**YOUR OBJECTIVE**: Reprint all entries without any alteration.

____________

-- ==== Sys2Proof/Tests/Slice0.lean ====
section
/-! SUPPORT. Tests: ill-formed terms that the checks refuse, words written out from the manual's encodings, single steps on small states with
results worked out by hand from the manual, and a witness for the hypotheses of every statement. -/

-- one theorem at a time: many at once would each hold a thread's stack
set_option Elab.async false

namespace Sys2Proof.Tests

open Sys2Proof Sys2Proof.Machine

/-! ## Well-formedness: an ill-formed term for each check (R54, R56) -/

theorem test_wf_refuses_guard : (Instr.cvy 0 48 false .rne false false).wf = false ∧ (Instr.cvy 0 62 false .rne false false).wf = false ∧
    (Instr.cvy 0 63 false .rne false false).wf = true ∧ (Instr.cvy 0 47 false .rne false false).wf = true := by decide

theorem test_wf_refuses_logic_predicates : ∀ i ∈ [Instr.pand 48 0 0, .pand 0 48 0, .pand 0 0 48, .por 48 0 0, .por 0 48 0, .por 0 0 48,
    .pxor 48 0 0, .pxor 0 48 0, .pxor 0 0 48, .pandn 48 0 0, .pandn 0 48 0, .pandn 0 0 48, .pnot 48 0, .pnot 0 48], i.wf = false := by decide

theorem test_wf_refuses_counted_predicates : ∀ i ∈ [Instr.pset 48 0 0, .pset 0 0 48, .pcnt 0 48 0, .pcnt 0 0 48, .pfirst 0 48 0, .pfirst 0 0 48,
    .pmvs 0 48 0, .pmvs 0 0 48, .pmvp 48 0 0, .pmvp 0 0 63], i.wf = false := by decide

theorem test_wf_refuses_other_predicates : ∀ i ∈ [Instr.vcmp 48 0 (.v 0) .eq, .vcomp 0 0 48, .vexpd 0 0 48, .xbatchCopy 48 0, .xbatchFabric 48 0,
    .xbatchColl 63 0], i.wf = false := by decide

/-! ## Words written out from the manual's encodings -/

/-- A word of format R from its fields: major, d, a, b, fn (R53). -/
def wR (op d a b fn : Nat) : Nat := op * 2 ^ 26 + d * 2 ^ 20 + a * 2 ^ 14 + b * 2 ^ 8 + fn

theorem test_decode_transfers : decodeWord 0x04850000 = .ok (.cvy 2 5 false .rne false false) ∧ decodeWord 0x50004000 = .ok (.jr 0 1 0) ∧
    -- `jmp` −1 word, `call` +2 words (R84), `br.lt` s5, s6, −4 words (R83)
    decodeWord 0x4BFFFFFF = .ok (.jmp (-1)) ∧ decodeWord 0x4C000002 = .ok (.call 2) ∧
    decodeWord (0x11 * 2 ^ 26 + 5 * 2 ^ 20 + 6 * 2 ^ 14 + 2 * 2 ^ 11 + 0x7FC) = .ok (.br 5 6 .lt (-4)) := by decide

theorem test_decode_scalar : decodeWord (wR 0x02 5 6 7 0) = .ok (.add 5 6 7) ∧ decodeWord (wR 0x03 5 6 0x3F 0xF8) = .ok (.addi 5 6 (-8)) ∧
    decodeWord (wR 0x09 5 6 0 12) = .ok (.slli 5 6 12) ∧ decodeWord 0x385187A0 = .ok (.fma 5 6 7 true 8) ∧
    decodeWord 0x38518720 = .ok (.fma 5 6 7 false 8) := by decide

theorem test_decode_memory : decodeWord 0x80518040 = .ok (.vld 5 6 64) ∧ decodeWord 0x84418701 = .ok (.vldx 4 6 7) ∧
    decodeWord 0x88D10000 = .ok (.vst 13 4 0) ∧ decodeWord 0x945187D0 = .ok (.amoAdd 5 6 7 .ar true) ∧
    decodeWord 0x94518749 = .ok (.cas 5 6 7 .acq false) ∧ decodeWord 0x90518717 = .ok (.vamoFadd 5 6 7 true) := by decide

theorem test_decode_system : decodeWord 0x5C505000 = .ok (.mfs 5 0x050) ∧ decodeWord 0x6006C008 = .ok (.fenceFull .pkg) ∧
    decodeWord (wR 0x18 0 0 0 0) = .ok .sysc ∧ decodeWord (wR 0x18 0 0 0 1) = .ok .eret := by decide

theorem test_decode_vector : decodeWord 0x68001000 = .ok (.vtag 0 16) ∧ decodeWord 0x68920301 = .ok (.vsetl 9 8 3) ∧
    decodeWord 0x68014002 = .ok (.vhwm 5) ∧ decodeWord 0x6C804202 = .ok (.vmul 8 1 (.v 2)) ∧ decodeWord 0x6CD20500 = .ok (.vadd 13 8 (.v 5)) ∧
    decodeWord 0x7480420C = .ok (.vfma 8 1 2 3) ∧ decodeWord 0x78310982 = .ok (.vcmp 3 4 (.s 9) .lt) ∧ decodeWord 0x64214005 = .ok (.pset 2 5 0) ∧
    decodeWord 0x7CA08008 = .ok (.vredSum 10 2) ∧ decodeWord 0x7CA08308 = .ok (.vredAmax 10 2) := by decide

theorem test_decode_matrix : decodeWord 0xAC800001 = .ok (.mzero 8) ∧ decodeWord 0xAD420902 = .ok (.mread 20 8 9) ∧ decodeWord 0xAC850003 = .ok (.mload 8 20) ∧
    decodeWord 0xAC000004 = .ok .mfence ∧ decodeWord 0xB0851500 = .ok (.mma 8 20 21) ∧ decodeWord 0xB0851501 = .ok (.mmab 8 20 21) ∧
    decodeWord 0xB1654002 = .ok (.mdec 22 21) ∧ decodeWord 0xB0851603 = .ok (.mmanm 8 20 22) ∧ decodeWord 0xB0851604 = .ok (.mrem 8 20 22) ∧
    decodeWord 0xB085D805 = .ok (.mscan 8 23 24) := by decide

theorem test_decode_collective : decodeWord 0xB8928000 = .ok (.cgrp 9 10) ∧ decodeWord 0xB8928B01 = .ok (.cprg 9 10 11) ∧
    decodeWord 0xB8928002 = .ok (.cstart 9 10) ∧ decodeWord 0xB8928003 = .ok (.cwait 9 10) ∧ decodeWord 0xB8928004 = .ok (.cpoll 9 10) ∧
    decodeWord 0xB8928005 = .ok (.cabort 9 10) ∧ decodeWord 0xB8928B08 = .ok (.cjoin 9 10 11) := by decide

theorem test_decode_barriers_tasks : decodeWord 0x9801C900 = .ok (.binit 7 9) ∧ decodeWord 0x98A1C001 = .ok (.barrive 10 7) ∧
    decodeWord 0x9801CC02 = .ok (.bexpect 7 12) ∧ decodeWord 0x9801CA03 = .ok (.bwait 7 10) ∧ decodeWord 0x98B1C004 = .ok (.btest 11 7 0) ∧
    decodeWord 0x98A1C005 = .ok (.step 10 7) ∧ decodeWord 0x9C614000 = .ok (.spawn 6 5) ∧ decodeWord 0x9C000001 = .ok .texit ∧
    decodeWord 0x9C518702 = .ok (.tgraph 5 6 7) := by decide

theorem test_decode_tiles : decodeWord 0xA1454400 = .ok (.tld 20 21 4) ∧ decodeWord 0xA1454401 = .ok (.tst 20 21 4) ∧
    decodeWord 0xA1458002 = .ok (.tcpy 20 22) ∧ decodeWord 0xA1424003 = .ok (.tfill 20 9) ∧ decodeWord 0xA1400004 = .ok (.ttag 20) ∧
    decodeWord 0xA1459705 = .ok (.tpack 20 22 23) ∧ decodeWord 0xA1458006 = .ok (.tunpk 20 22) ∧ decodeWord 0xA0928007 = .ok (.twait 9 10) ∧
    decodeWord 0xA4518700 = .ok (.vldt 5 6 7) ∧ decodeWord 0xA4518701 = .ok (.vstt 5 6 7) ∧ decodeWord 0xA8320000 = .ok (.xbatchCopy 3 1) := by decide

____________

**WORKED SOLUTION**:
-- ==== Sys2Proof/Tests/Slice0.lean ====
section
/-! SUPPORT. Tests: ill-formed terms that the checks refuse, words written out from the manual's encodings, single steps on small states with
results worked out by hand from the manual, and a witness for the hypotheses of every statement. -/

-- one theorem at a time: many at once would each hold a thread's stack
set_option Elab.async false

namespace Sys2Proof.Tests

open Sys2Proof Sys2Proof.Machine

/-! ## Well-formedness: an ill-formed term for each check (R54, R56) -/

theorem test_wf_refuses_guard : (Instr.cvy 0 48 false .rne false false).wf = false ∧ (Instr.cvy 0 62 false .rne false false).wf = false ∧
    (Instr.cvy 0 63 false .rne false false).wf = true ∧ (Instr.cvy 0 47 false .rne false false).wf = true := by decide

theorem test_wf_refuses_logic_predicates : ∀ i ∈ [Instr.pand 48 0 0, .pand 0 48 0, .pand 0 0 48, .por 48 0 0, .por 0 48 0, .por 0 0 48,
    .pxor 48 0 0, .pxor 0 48 0, .pxor 0 0 48, .pandn 48 0 0, .pandn 0 48 0, .pandn 0 0 48, .pnot 48 0, .pnot 0 48], i.wf = false := by decide

theorem test_wf_refuses_counted_predicates : ∀ i ∈ [Instr.pset 48 0 0, .pset 0 0 48, .pcnt 0 48 0, .pcnt 0 0 48, .pfirst 0 48 0, .pfirst 0 0 48,
    .pmvs 0 48 0, .pmvs 0 0 48, .pmvp 48 0 0, .pmvp 0 0 63], i.wf = false := by decide

theorem test_wf_refuses_other_predicates : ∀ i ∈ [Instr.vcmp 48 0 (.v 0) .eq, .vcomp 0 0 48, .vexpd 0 0 48, .xbatchCopy 48 0, .xbatchFabric 48 0,
    .xbatchColl 63 0], i.wf = false := by decide

/-! ## Words written out from the manual's encodings -/

/-- A word of format R from its fields: major, d, a, b, fn (R53). -/
def wR (op d a b fn : Nat) : Nat := op * 2 ^ 26 + d * 2 ^ 20 + a * 2 ^ 14 + b * 2 ^ 8 + fn

theorem test_decode_transfers : decodeWord 0x04850000 = .ok (.cvy 2 5 false .rne false false) ∧ decodeWord 0x50004000 = .ok (.jr 0 1 0) ∧
    -- `jmp` −1 word, `call` +2 words (R84), `br.lt` s5, s6, −4 words (R83)
    decodeWord 0x4BFFFFFF = .ok (.jmp (-1)) ∧ decodeWord 0x4C000002 = .ok (.call 2) ∧
    decodeWord (0x11 * 2 ^ 26 + 5 * 2 ^ 20 + 6 * 2 ^ 14 + 2 * 2 ^ 11 + 0x7FC) = .ok (.br 5 6 .lt (-4)) := by decide

theorem test_decode_scalar : decodeWord (wR 0x02 5 6 7 0) = .ok (.add 5 6 7) ∧ decodeWord (wR 0x03 5 6 0x3F 0xF8) = .ok (.addi 5 6 (-8)) ∧
    decodeWord (wR 0x09 5 6 0 12) = .ok (.slli 5 6 12) ∧ decodeWord 0x385187A0 = .ok (.fma 5 6 7 true 8) ∧
    decodeWord 0x38518720 = .ok (.fma 5 6 7 false 8) := by decide

theorem test_decode_memory : decodeWord 0x80518040 = .ok (.vld 5 6 64) ∧ decodeWord 0x84418701 = .ok (.vldx 4 6 7) ∧
    decodeWord 0x88D10000 = .ok (.vst 13 4 0) ∧ decodeWord 0x945187D0 = .ok (.amoAdd 5 6 7 .ar true) ∧
    decodeWord 0x94518749 = .ok (.cas 5 6 7 .acq false) ∧ decodeWord 0x90518717 = .ok (.vamoFadd 5 6 7 true) := by decide

theorem test_decode_system : decodeWord 0x5C505000 = .ok (.mfs 5 0x050) ∧ decodeWord 0x6006C008 = .ok (.fenceFull .pkg) ∧
    decodeWord (wR 0x18 0 0 0 0) = .ok .sysc ∧ decodeWord (wR 0x18 0 0 0 1) = .ok .eret := by decide

theorem test_decode_vector : decodeWord 0x68001000 = .ok (.vtag 0 16) ∧ decodeWord 0x68920301 = .ok (.vsetl 9 8 3) ∧
    decodeWord 0x68014002 = .ok (.vhwm 5) ∧ decodeWord 0x6C804202 = .ok (.vmul 8 1 (.v 2)) ∧ decodeWord 0x6CD20500 = .ok (.vadd 13 8 (.v 5)) ∧
    decodeWord 0x7480420C = .ok (.vfma 8 1 2 3) ∧ decodeWord 0x78310982 = .ok (.vcmp 3 4 (.s 9) .lt) ∧ decodeWord 0x64214005 = .ok (.pset 2 5 0) ∧
    decodeWord 0x7CA08008 = .ok (.vredSum 10 2) ∧ decodeWord 0x7CA08308 = .ok (.vredAmax 10 2) := by decide

theorem test_decode_matrix : decodeWord 0xAC800001 = .ok (.mzero 8) ∧ decodeWord 0xAD420902 = .ok (.mread 20 8 9) ∧ decodeWord 0xAC850003 = .ok (.mload 8 20) ∧
    decodeWord 0xAC000004 = .ok .mfence ∧ decodeWord 0xB0851500 = .ok (.mma 8 20 21) ∧ decodeWord 0xB0851501 = .ok (.mmab 8 20 21) ∧
    decodeWord 0xB1654002 = .ok (.mdec 22 21) ∧ decodeWord 0xB0851603 = .ok (.mmanm 8 20 22) ∧ decodeWord 0xB0851604 = .ok (.mrem 8 20 22) ∧
    decodeWord 0xB085D805 = .ok (.mscan 8 23 24) := by decide

theorem test_decode_collective : decodeWord 0xB8928000 = .ok (.cgrp 9 10) ∧ decodeWord 0xB8928B01 = .ok (.cprg 9 10 11) ∧
    decodeWord 0xB8928002 = .ok (.cstart 9 10) ∧ decodeWord 0xB8928003 = .ok (.cwait 9 10) ∧ decodeWord 0xB8928004 = .ok (.cpoll 9 10) ∧
    decodeWord 0xB8928005 = .ok (.cabort 9 10) ∧ decodeWord 0xB8928B08 = .ok (.cjoin 9 10 11) := by decide

theorem test_decode_barriers_tasks : decodeWord 0x9801C900 = .ok (.binit 7 9) ∧ decodeWord 0x98A1C001 = .ok (.barrive 10 7) ∧
    decodeWord 0x9801CC02 = .ok (.bexpect 7 12) ∧ decodeWord 0x9801CA03 = .ok (.bwait 7 10) ∧ decodeWord 0x98B1C004 = .ok (.btest 11 7 0) ∧
    decodeWord 0x98A1C005 = .ok (.step 10 7) ∧ decodeWord 0x9C614000 = .ok (.spawn 6 5) ∧ decodeWord 0x9C000001 = .ok .texit ∧
    decodeWord 0x9C518702 = .ok (.tgraph 5 6 7) := by decide

theorem test_decode_tiles : decodeWord 0xA1454400 = .ok (.tld 20 21 4) ∧ decodeWord 0xA1454401 = .ok (.tst 20 21 4) ∧
    decodeWord 0xA1458002 = .ok (.tcpy 20 22) ∧ decodeWord 0xA1424003 = .ok (.tfill 20 9) ∧ decodeWord 0xA1400004 = .ok (.ttag 20) ∧
    decodeWord 0xA1459705 = .ok (.tpack 20 22 23) ∧ decodeWord 0xA1458006 = .ok (.tunpk 20 22) ∧ decodeWord 0xA0928007 = .ok (.twait 9 10) ∧
    decodeWord 0xA4518700 = .ok (.vldt 5 6 7) ∧ decodeWord 0xA4518701 = .ok (.vstt 5 6 7) ∧ decodeWord 0xA8320000 = .ok (.xbatchCopy 3 1) := by decide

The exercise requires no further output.